Responsabilidade pelo Fato do Serviço do Profissional Liberal (Art. 14, §4º)
O profissional liberal é aquele que presta serviços de natureza científica, de forma autônoma, a pessoas físicas e/ou jurídicas, sem vínculo empregatício. Conforme deixa claro o §4º, a responsabilidade do profissional liberal é a única subjetiva do Código de Defesa do Consumidor (CDC). Dessa forma, o consumidor que pretenda responsabilizar um profissional liberal por fato do serviço terá que provar a conduta danosa culposa ou dolosa do profissional, o dano e o nexo causal entre a conduta e o resultado.
Ônus da prova:
- Se a atividade for atividade-meio, o ônus da prova é a regra, em que aquele que alega deve provar.
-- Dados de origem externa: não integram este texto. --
-- ==== Sys2Proof/WellFormed.lean ====
section
/-! DEFINITION. What a command must look like to be one: the sizes that the interfaces themselves fix. A command
that is not well formed cannot reach the module; exec is total on it all the same. -/

namespace Sys2Proof

/-- A flit carries 224 payload bytes (R302). -/
def Flit.wellFormed (f : Flit) : Bool := f.payload.length == 224

/-- A host request of BAR4 carries 1 to 4,096 bytes and does not cross a 4,096-byte boundary (R551). -/
def wellFormedSpan (offset length : Nat) : Bool :=
  decide (0 < length) && decide (offset % 4096 + length ≤ 4096)

/-- The checks of a command. -/
def Instr.wellFormed : Instr → Bool
  | .linkFlitReceive _ f _ _ => f.wellFormed
  | .endToEndDelivery _ f => f.wellFormed
  | .write _ f => f.wellFormed
  | .hostBar4Read _ offset length => wellFormedSpan offset.toNat length
  | .hostBar4Write _ offset data => wellFormedSpan offset.toNat data.length
  | .memWrite address _ _ _ data _ _ => wellFormedSpan address data.length
  | .clearance _ sectors _ _ _ => !sectors.isEmpty && sectors.all fun x => decide (x < 0x16000000000)
  | .reply _ _ _ _ _ sexp => sexp.length == 224
  | .scale _ _ _ _ bytes => bytes.length == 224
  | .gatherFlit _ _ _ _ _ skip bytes => decide (skip + bytes.length ≤ 224)
  | .rcRead _ _ offset => offset.toNat % 4 == 0
  | .tokenRow _ _ m => !m.row.isEmpty
  | .answer _ _ m => !m.row.isEmpty
  | _ => true

end Sys2Proof
end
- Se for atividade-fim (assegura-se o resultado prático), haverá isenção do ônus.
Responsabilidade Civil do Fornecedor pelo Vício do Produto (Art. 18 c/c 26 e 19)
Há vício quando o produto ou o serviço não está adequado para os fins a que se destina, havendo quebra da legítima expectativa do consumidor.
O vício pode ser:
- De impropriedade;
- De inadequação;
- De informação;
- Que diminui o valor.
Surgindo o vício do produto, ou seja, quando o produto não atinge a sua finalidade, sendo ele de fácil constatação, o consumidor terá o prazo para reclamar de 90 dias decadenciais, em se tratando de bem durável, ou 30 dias decadenciais, em se tratando de bem não durável, conforme disposto no Art. 26, I e II. Em sendo vício de fácil constatação, que é aquele que se revela imediatamente ao uso, o prazo decadencial se inicia da compra, se esta foi realizada no estabelecimento, ou da entrega, se adquirida para ser entregue a posteriori.
De acordo com o Art. 18, uma vez realizada a reclamação pelo consumidor, nasce um prazo decadencial de 30 dias para o fornecedor para que este, constatando o vício, possa substituir a peça viciada. Terminado esse prazo de 30 dias sem que o fornecedor resolva o problema ou dê uma resposta negativa inequívoca, conforme determina o Art. 26, §2º, I, nasce para o consumidor o direito potestativo previsto no Art. 18, §1º, I, II e III, ou seja, exigir, alternativamente e à sua escolha:
a)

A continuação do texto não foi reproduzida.